-- ==== Sys2Proof/Laws/Step.lean ====
section
/-! SUPPORT. What one step does with each kind of host event. -/

namespace Sys2Proof.Machine

theorem step_nil {s : State} (h : s.host = []) : step s = .next s := by simp [step, h]

theorem step_cons {s : State} {e : HostEvent} {rest : List HostEvent} (h : s.host = e :: rest) :
    step s = perform e { s with host := rest } := by
  simp [step, h]

/-- A write at a register's address reaches that register. -/
theorem perform_write (s : State) (r : Reg) (v : Word) :
    perform (.write (s.desBase + r.offset) 8 v) s = writeReg r v s := by
  simp [perform, windowReg_offset]

/-- A read at a register's address returns it to the host. -/
theorem perform_read (s : State) (r : Reg) :
    perform (.read (s.desBase + r.offset) 8) s = .next (s.giveHost (readReg r s)) := by
  simp [perform, windowReg_offset]

/-- What a host event can do, once and for all. -/
theorem perform_cases {e : HostEvent} {s t : State} (h : perform e s = .next t) :
    (∃ v, e = .write (s.desBase + Reg.offset .din) 8 v ∧ t = { s with din := v }) ∨
      (∃ v, (e = .write (s.desBase + Reg.offset .dout) 8 v ∨ e = .write (s.desBase + Reg.offset .status) 8 v) ∧ t = s) ∨
      (∃ v, e = .write (s.desBase + Reg.offset .cmd) 8 v ∧ runCommand v s = .next t) ∨
      (∃ r : Reg, e = .read (s.desBase + r.offset) 8 ∧ t = s.giveHost (readReg r s)) ∨
      (e = .reset ∧ t = s.resetEngine) := by
  cases e with
  | write addr nbytes v =>
    cases hw : windowReg s.desBase addr nbytes with
    | none => simp [perform, hw] at h
    | some r =>
      obtain ⟨rfl, rfl⟩ := windowReg_eq_some hw
      rw [perform_write] at h
      cases r with
      | din => exact .inl ⟨v, rfl, by simpa [writeReg] using h.symm⟩
      | dout => exact .inr (.inl ⟨v, .inl rfl, by simpa [writeReg] using h.symm⟩)
      | status => exact .inr (.inl ⟨v, .inr rfl, by simpa [writeReg] using h.symm⟩)
      | cmd => exact .inr (.inr (.inl ⟨v, rfl, h⟩))
  | read addr nbytes =>
    cases hw : windowReg s.desBase addr nbytes with
    | none => simp [perform, hw] at h
    | some r =>
      obtain ⟨rfl, rfl⟩ := windowReg_eq_some hw
      rw [perform_read] at h
      exact .inr (.inr (.inr (.inl ⟨r, rfl, by simpa using h.symm⟩)))
  | reset => exact .inr (.inr (.inr (.inr ⟨rfl, by simpa [perform] using h.symm⟩)))

/-- What a command can do: it is a legal command's meaning, or ILLEGAL. -/
theorem runCommand_cases {w : Word} {s t : State} (h : runCommand w s = .next t) :
    (∃ i, decode w = .ok i ∧ exec i s = .next t) ∨ (∃ e, decode w = .error e ∧ t = illegalCommand s) := by
  cases hd : decode w with
  | ok i => exact .inl ⟨i, rfl, by simpa [runCommand, hd] using h⟩
  | error e => exact .inr ⟨e, rfl, by simpa [runCommand, hd] using h.symm⟩

end Sys2Proof.Machine
end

· · ·

Give back, exactly as written, the stretch from the line with "cases e with" through the line with "addr nbytes =>", and no other lines from the records above.

  cases e with
  | write addr nbytes v =>
    cases hw : windowReg s.desBase addr nbytes with
    | none => simp [perform, hw] at h
    | some r =>
      obtain ⟨rfl, rfl⟩ := windowReg_eq_some hw
      rw [perform_write] at h
      cases r with
      | din => exact .inl ⟨v, rfl, by simpa [writeReg] using h.symm⟩
      | dout => exact .inr (.inl ⟨v, .inl rfl, by simpa [writeReg] using h.symm⟩)
      | status => exact .inr (.inl ⟨v, .inr rfl, by simpa [writeReg] using h.symm⟩)
      | cmd => exact .inr (.inr (.inl ⟨v, rfl, h⟩))
  | read addr nbytes =>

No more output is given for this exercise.